§ **Task item**:
This task calls for copying every line of the records that includes the word "Cause".

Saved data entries
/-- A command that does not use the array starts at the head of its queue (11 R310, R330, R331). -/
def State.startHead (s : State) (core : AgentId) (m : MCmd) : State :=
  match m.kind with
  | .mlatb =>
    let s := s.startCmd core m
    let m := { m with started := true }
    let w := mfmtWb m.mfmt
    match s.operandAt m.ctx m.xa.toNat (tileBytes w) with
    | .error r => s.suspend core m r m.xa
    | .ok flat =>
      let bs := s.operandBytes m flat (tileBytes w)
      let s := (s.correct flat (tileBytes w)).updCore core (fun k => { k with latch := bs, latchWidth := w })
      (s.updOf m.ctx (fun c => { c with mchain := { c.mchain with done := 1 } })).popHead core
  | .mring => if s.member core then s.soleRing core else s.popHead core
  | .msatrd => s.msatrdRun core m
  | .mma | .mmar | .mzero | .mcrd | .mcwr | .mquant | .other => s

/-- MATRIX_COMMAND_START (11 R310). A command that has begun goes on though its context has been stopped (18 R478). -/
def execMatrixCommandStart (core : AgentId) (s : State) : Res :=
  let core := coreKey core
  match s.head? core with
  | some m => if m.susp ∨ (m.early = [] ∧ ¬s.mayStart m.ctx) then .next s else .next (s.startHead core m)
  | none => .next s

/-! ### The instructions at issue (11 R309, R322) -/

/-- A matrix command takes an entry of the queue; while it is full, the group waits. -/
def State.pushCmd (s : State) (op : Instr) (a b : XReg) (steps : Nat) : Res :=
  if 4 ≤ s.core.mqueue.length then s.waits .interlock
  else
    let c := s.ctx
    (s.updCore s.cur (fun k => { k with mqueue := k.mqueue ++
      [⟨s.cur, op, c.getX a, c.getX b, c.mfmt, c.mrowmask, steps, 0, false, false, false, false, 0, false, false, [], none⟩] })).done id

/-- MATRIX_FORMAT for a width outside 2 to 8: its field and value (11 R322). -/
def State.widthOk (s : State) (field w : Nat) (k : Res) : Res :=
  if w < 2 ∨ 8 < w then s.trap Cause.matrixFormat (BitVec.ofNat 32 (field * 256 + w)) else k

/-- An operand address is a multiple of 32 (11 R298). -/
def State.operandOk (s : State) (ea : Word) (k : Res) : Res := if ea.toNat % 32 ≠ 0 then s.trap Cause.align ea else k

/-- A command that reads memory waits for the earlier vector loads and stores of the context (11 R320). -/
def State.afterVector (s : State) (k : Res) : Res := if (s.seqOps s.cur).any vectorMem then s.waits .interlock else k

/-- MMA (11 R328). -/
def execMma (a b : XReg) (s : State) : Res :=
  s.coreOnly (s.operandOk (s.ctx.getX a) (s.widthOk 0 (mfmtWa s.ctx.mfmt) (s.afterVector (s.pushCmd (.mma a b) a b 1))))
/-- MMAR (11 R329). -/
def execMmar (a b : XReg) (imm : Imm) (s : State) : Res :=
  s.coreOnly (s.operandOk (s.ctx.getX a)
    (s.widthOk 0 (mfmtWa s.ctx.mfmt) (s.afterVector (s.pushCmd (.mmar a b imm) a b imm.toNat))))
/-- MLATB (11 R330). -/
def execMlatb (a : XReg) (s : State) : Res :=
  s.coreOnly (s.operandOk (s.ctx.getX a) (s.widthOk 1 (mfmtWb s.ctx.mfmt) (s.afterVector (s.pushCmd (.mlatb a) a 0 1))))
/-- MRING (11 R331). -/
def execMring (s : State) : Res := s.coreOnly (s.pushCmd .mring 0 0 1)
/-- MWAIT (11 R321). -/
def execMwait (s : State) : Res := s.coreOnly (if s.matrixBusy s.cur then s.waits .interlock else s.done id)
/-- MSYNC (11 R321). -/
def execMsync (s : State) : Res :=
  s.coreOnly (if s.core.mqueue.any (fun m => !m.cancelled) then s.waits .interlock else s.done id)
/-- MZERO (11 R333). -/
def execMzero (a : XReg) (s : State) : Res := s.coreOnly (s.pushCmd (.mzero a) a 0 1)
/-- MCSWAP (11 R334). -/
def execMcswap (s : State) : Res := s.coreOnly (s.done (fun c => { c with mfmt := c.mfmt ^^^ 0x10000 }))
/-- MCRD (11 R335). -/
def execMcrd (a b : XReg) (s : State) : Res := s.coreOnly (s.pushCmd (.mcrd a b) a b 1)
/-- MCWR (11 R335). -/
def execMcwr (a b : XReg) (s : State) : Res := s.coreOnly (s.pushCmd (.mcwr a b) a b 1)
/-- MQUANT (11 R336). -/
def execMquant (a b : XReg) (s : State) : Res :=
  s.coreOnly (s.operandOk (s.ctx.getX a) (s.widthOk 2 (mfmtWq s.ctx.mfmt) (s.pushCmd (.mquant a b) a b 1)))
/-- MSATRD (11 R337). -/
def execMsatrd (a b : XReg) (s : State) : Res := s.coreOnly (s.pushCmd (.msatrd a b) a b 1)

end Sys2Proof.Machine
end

§ **Answer section**:
  if w < 2 ∨ 8 < w then s.trap Cause.matrixFormat (BitVec.ofNat 32 (field * 256 + w)) else k
def State.operandOk (s : State) (ea : Word) (k : Res) : Res := if ea.toNat % 32 ≠ 0 then s.trap Cause.align ea else k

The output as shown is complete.